[Saved data entries]
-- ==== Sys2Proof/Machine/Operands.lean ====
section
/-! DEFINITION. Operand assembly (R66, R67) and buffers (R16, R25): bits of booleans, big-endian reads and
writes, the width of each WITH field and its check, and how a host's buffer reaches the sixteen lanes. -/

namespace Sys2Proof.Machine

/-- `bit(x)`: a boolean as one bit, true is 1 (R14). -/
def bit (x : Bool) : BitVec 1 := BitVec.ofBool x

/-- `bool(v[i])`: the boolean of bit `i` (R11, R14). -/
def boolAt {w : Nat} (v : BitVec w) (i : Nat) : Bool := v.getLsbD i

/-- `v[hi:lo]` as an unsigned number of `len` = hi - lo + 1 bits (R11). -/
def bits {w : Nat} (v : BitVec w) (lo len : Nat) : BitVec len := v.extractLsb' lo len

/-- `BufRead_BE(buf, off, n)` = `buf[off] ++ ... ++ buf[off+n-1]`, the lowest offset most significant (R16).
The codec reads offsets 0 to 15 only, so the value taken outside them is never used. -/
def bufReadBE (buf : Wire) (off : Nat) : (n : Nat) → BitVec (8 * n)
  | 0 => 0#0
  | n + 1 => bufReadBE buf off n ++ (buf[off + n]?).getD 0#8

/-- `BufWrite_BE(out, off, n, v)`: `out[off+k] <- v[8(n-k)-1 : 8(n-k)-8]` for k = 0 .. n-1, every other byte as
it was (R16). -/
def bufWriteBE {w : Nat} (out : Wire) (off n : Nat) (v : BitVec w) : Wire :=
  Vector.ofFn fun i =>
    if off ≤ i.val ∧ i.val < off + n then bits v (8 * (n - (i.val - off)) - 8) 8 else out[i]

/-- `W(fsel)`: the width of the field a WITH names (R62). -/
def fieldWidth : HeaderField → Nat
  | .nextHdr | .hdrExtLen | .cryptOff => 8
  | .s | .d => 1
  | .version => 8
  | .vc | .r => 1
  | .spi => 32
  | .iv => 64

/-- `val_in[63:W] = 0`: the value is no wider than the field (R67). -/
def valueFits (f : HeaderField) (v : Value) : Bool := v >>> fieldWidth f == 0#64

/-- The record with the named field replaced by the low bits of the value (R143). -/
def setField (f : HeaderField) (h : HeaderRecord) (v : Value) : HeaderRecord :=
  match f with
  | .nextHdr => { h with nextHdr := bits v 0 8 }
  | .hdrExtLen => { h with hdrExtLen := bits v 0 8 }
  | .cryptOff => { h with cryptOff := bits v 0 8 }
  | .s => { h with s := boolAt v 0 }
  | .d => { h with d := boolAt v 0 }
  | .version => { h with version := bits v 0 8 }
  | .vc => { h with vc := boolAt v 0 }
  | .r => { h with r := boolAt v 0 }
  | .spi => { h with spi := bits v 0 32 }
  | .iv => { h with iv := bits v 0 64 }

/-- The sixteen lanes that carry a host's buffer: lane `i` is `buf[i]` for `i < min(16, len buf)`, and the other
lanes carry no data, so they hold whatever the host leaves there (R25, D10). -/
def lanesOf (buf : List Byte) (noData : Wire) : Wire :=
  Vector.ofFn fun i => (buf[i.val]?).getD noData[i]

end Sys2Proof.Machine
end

---

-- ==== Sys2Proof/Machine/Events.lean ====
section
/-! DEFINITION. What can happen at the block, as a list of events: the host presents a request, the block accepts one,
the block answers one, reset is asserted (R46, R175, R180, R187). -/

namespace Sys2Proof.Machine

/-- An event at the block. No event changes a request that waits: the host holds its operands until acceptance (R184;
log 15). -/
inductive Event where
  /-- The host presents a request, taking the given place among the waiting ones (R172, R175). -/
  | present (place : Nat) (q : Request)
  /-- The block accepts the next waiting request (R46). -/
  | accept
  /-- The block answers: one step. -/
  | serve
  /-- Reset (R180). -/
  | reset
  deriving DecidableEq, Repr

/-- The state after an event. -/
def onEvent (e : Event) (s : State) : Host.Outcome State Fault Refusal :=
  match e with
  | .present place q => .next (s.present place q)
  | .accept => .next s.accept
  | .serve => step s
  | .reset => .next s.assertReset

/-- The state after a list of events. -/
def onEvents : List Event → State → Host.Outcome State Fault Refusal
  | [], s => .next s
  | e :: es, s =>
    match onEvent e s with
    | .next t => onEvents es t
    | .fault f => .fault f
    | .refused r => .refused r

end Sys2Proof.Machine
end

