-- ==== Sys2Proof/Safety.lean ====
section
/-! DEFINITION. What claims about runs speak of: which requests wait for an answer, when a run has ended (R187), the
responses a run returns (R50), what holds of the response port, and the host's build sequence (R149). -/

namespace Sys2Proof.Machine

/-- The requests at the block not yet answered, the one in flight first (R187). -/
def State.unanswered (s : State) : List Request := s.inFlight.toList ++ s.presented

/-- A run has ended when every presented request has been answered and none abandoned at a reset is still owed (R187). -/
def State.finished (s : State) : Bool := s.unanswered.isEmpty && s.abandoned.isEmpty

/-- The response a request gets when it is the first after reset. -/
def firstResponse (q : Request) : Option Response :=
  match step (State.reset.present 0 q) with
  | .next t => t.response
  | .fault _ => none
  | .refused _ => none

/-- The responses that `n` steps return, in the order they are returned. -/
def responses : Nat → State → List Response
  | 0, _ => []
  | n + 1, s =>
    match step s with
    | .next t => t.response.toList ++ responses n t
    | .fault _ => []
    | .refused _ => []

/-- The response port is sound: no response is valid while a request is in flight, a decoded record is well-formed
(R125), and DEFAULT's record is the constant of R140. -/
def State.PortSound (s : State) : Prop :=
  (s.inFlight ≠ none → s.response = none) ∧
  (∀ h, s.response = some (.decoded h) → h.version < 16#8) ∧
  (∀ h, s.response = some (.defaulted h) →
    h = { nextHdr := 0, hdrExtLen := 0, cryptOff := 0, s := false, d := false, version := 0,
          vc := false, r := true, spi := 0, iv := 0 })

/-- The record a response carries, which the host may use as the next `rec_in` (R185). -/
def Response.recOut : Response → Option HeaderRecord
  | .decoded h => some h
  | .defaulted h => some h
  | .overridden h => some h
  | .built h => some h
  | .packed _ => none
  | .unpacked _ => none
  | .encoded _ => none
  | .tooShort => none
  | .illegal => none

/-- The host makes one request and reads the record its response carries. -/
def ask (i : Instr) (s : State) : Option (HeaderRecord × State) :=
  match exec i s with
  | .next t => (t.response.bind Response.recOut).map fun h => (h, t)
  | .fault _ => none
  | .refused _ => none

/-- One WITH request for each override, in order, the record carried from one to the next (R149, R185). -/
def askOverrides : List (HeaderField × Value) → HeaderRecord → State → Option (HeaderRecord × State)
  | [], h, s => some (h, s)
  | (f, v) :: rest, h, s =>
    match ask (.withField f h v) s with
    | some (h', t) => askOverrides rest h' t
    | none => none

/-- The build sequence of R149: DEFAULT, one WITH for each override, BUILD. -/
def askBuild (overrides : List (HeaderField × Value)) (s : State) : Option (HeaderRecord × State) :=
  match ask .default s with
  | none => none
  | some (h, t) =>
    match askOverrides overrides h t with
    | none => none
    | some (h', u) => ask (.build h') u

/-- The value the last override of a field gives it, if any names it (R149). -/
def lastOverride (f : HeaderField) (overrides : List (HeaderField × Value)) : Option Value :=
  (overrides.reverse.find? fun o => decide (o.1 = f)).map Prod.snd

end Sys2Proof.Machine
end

▶ _Work required_
Select every line of the records holding the string "order".

▶ _Your solution_
/-- The responses that `n` steps return, in the order they are returned. -/
/-- One WITH request for each override, in order, the record carried from one to the next (R149, R185). -/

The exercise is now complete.